• **Dataset**:
▼

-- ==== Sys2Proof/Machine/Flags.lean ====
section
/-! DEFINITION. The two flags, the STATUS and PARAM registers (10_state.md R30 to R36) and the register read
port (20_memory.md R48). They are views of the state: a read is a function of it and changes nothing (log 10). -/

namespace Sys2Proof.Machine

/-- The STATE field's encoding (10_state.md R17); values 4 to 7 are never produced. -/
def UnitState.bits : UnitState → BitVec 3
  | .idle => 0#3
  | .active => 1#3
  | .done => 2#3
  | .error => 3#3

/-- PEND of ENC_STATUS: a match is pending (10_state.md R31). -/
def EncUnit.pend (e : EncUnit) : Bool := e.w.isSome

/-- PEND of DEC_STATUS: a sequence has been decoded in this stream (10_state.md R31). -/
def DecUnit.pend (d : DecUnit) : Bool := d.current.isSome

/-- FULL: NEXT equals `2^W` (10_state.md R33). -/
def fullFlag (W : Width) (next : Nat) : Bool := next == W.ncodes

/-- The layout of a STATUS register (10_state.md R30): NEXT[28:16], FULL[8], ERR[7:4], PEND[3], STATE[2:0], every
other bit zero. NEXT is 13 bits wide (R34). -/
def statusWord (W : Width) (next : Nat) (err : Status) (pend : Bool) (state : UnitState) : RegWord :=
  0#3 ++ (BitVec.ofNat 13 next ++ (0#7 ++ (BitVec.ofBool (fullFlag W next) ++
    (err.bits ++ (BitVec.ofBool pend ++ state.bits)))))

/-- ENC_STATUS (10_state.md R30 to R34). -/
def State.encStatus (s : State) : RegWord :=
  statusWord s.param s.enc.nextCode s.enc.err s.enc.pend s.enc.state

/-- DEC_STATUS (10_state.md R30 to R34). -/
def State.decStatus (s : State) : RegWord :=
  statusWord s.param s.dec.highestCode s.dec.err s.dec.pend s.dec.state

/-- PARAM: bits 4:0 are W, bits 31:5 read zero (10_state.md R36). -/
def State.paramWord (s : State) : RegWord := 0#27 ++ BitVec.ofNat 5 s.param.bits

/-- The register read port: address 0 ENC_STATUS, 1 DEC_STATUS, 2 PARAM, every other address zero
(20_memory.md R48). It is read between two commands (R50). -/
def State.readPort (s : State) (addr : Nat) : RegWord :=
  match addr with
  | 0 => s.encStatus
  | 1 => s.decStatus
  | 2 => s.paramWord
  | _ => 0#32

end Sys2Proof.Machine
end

▲
▼

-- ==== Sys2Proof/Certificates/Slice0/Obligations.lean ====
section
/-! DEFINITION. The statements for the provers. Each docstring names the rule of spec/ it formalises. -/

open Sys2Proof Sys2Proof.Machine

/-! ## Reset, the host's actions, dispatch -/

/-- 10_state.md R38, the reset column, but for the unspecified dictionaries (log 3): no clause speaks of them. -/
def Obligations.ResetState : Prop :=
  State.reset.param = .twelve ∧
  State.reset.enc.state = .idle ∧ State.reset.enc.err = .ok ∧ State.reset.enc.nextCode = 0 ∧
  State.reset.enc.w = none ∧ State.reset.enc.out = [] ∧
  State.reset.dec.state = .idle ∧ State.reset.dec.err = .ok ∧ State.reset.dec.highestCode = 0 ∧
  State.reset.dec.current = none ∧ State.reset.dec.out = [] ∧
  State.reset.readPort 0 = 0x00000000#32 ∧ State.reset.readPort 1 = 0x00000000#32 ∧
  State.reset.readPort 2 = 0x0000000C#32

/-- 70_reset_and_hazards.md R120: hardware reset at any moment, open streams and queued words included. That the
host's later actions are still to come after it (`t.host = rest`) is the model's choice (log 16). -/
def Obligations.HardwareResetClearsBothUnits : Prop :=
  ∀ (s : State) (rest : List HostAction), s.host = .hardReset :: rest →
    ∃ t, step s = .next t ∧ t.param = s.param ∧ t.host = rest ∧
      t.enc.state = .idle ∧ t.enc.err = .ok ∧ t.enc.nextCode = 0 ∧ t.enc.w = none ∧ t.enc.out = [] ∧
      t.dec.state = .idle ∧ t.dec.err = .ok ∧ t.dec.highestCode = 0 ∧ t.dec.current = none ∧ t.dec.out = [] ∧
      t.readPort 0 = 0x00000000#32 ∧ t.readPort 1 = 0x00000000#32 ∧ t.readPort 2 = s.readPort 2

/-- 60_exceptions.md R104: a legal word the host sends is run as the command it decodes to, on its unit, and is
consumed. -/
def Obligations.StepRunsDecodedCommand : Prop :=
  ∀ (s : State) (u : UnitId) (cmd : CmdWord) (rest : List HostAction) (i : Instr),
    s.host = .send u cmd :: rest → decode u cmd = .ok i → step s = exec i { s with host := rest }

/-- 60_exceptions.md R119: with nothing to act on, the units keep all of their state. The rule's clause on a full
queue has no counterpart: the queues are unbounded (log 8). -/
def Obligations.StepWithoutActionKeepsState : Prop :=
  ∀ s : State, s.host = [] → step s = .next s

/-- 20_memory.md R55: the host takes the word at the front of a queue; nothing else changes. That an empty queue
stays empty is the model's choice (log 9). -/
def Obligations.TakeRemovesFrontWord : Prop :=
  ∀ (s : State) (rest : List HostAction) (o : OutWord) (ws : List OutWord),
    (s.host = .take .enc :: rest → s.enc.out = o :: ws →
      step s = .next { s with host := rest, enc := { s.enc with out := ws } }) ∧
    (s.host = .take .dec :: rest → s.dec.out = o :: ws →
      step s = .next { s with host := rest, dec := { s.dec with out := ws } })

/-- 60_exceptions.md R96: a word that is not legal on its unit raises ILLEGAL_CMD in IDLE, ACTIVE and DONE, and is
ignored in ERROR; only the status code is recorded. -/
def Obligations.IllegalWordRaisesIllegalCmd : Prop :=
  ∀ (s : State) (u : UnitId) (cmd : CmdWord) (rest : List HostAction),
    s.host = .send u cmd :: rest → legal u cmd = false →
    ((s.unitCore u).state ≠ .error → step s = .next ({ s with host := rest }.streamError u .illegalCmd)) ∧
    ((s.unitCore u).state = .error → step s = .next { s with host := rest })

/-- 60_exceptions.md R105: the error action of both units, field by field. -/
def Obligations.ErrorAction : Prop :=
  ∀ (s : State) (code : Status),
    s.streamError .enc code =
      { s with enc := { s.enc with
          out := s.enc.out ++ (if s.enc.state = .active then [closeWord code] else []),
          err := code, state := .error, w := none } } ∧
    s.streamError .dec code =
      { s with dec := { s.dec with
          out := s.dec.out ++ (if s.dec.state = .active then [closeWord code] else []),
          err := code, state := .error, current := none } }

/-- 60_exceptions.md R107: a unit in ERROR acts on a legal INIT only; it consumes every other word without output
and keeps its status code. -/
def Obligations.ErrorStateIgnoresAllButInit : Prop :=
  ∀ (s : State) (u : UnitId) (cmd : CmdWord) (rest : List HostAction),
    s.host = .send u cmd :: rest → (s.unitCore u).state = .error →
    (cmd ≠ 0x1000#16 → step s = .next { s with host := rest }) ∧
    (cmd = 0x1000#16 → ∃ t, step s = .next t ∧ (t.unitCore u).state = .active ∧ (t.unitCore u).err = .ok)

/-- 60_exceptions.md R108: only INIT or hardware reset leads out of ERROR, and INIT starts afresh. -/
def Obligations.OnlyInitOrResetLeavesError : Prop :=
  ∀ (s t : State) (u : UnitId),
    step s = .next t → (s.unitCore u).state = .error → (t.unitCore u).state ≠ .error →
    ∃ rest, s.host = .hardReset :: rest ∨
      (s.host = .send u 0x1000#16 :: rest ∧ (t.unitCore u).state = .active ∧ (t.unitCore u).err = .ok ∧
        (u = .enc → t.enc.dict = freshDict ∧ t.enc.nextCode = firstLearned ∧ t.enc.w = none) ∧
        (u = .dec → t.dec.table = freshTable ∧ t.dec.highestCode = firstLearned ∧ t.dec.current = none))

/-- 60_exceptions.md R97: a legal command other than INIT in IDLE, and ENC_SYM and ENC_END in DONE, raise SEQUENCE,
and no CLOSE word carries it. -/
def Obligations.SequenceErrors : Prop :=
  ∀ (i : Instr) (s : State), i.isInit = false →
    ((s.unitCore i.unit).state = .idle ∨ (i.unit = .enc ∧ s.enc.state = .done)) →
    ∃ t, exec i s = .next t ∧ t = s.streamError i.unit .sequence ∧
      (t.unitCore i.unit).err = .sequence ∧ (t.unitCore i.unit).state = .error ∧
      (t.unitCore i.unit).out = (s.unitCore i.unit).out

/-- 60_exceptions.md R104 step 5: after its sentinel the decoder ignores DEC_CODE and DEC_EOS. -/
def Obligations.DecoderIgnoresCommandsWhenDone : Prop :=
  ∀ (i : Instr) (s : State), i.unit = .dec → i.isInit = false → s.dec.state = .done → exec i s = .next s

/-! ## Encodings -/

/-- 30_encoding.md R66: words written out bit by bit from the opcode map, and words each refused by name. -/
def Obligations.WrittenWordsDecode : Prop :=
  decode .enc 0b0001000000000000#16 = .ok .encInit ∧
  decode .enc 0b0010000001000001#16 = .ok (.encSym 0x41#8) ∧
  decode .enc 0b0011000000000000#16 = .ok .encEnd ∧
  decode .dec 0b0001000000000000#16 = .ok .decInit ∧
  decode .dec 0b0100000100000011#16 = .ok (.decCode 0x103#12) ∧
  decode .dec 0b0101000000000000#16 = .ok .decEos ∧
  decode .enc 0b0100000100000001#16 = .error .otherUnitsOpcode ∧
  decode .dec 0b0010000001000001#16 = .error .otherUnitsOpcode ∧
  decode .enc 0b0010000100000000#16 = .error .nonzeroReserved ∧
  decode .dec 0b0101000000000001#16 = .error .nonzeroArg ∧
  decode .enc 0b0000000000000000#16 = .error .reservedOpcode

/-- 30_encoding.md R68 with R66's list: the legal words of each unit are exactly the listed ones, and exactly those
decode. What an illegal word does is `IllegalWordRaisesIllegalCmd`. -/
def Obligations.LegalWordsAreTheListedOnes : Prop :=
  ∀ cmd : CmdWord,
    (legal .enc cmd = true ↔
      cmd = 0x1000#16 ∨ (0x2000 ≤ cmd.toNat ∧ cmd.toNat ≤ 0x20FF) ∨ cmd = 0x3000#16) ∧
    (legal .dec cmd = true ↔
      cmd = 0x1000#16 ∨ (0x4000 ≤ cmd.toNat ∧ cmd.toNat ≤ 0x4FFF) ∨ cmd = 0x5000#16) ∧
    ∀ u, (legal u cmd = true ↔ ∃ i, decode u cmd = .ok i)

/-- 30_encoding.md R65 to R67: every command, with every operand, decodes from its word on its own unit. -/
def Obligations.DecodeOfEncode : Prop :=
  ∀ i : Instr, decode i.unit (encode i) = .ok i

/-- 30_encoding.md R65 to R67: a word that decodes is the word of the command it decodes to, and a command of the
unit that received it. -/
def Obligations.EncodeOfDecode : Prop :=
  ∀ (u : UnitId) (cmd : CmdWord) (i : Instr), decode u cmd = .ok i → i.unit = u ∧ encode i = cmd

▲

Once you find the line with "statusWord s.param s.enc.nextCode" in the entries above, output it and each line after it up to and including the line with "(10_state.md R36). -/", and nothing else.

  statusWord s.param s.enc.nextCode s.enc.err s.enc.pend s.enc.state

/-- DEC_STATUS (10_state.md R30 to R34). -/
def State.decStatus (s : State) : RegWord :=
  statusWord s.param s.dec.highestCode s.dec.err s.dec.pend s.dec.state

/-- PARAM: bits 4:0 are W, bits 31:5 read zero (10_state.md R36). -/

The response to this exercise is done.